Items from a dataset

==========

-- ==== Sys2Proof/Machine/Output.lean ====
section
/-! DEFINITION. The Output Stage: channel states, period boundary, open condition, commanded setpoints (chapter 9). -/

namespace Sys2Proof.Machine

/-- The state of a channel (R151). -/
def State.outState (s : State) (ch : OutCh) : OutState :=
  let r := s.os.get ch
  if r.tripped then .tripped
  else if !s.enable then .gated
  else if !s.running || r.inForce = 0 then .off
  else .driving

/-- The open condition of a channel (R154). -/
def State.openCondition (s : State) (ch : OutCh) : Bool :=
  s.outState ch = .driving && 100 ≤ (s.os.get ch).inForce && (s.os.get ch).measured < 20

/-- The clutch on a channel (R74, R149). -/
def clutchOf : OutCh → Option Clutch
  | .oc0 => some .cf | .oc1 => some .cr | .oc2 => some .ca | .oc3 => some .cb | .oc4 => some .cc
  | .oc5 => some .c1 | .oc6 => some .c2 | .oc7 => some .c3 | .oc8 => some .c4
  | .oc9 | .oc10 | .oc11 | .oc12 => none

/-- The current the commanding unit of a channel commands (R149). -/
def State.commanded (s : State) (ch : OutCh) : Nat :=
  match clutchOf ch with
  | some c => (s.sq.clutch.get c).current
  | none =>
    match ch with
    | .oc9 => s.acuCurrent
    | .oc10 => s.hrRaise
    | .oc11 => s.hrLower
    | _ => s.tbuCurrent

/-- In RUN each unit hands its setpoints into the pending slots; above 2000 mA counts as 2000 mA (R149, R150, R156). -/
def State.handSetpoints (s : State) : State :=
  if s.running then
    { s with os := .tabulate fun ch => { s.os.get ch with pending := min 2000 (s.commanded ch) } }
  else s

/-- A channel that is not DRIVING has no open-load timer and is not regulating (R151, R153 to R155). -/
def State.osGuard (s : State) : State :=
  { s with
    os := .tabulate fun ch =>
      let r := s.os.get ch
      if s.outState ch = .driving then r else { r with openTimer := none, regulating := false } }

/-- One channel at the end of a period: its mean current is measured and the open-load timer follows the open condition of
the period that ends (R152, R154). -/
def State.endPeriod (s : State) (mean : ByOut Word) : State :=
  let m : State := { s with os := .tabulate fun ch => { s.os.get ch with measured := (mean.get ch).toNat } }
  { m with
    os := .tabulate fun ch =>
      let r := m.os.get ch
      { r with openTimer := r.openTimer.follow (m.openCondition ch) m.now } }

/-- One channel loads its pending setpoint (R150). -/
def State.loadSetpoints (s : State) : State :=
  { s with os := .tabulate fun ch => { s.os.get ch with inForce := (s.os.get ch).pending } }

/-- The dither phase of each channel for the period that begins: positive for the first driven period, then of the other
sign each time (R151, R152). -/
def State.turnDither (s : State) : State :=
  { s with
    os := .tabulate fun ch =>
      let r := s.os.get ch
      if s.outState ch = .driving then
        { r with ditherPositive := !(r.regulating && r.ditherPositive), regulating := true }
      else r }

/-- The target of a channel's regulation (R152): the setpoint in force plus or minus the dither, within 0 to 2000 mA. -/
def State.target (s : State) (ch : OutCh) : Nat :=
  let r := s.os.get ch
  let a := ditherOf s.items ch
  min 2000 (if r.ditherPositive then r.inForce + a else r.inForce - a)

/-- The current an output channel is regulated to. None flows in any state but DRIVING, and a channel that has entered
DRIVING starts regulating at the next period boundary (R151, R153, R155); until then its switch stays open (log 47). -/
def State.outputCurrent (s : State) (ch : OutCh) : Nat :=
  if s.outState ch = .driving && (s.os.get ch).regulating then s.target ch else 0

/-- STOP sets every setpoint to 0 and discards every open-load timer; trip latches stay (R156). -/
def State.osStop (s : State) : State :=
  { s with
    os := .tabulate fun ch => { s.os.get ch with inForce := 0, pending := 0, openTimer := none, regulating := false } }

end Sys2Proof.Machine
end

==========

WORK TO COMPLETE
Return only the number of lines in the data that contain "false".

RESULT
2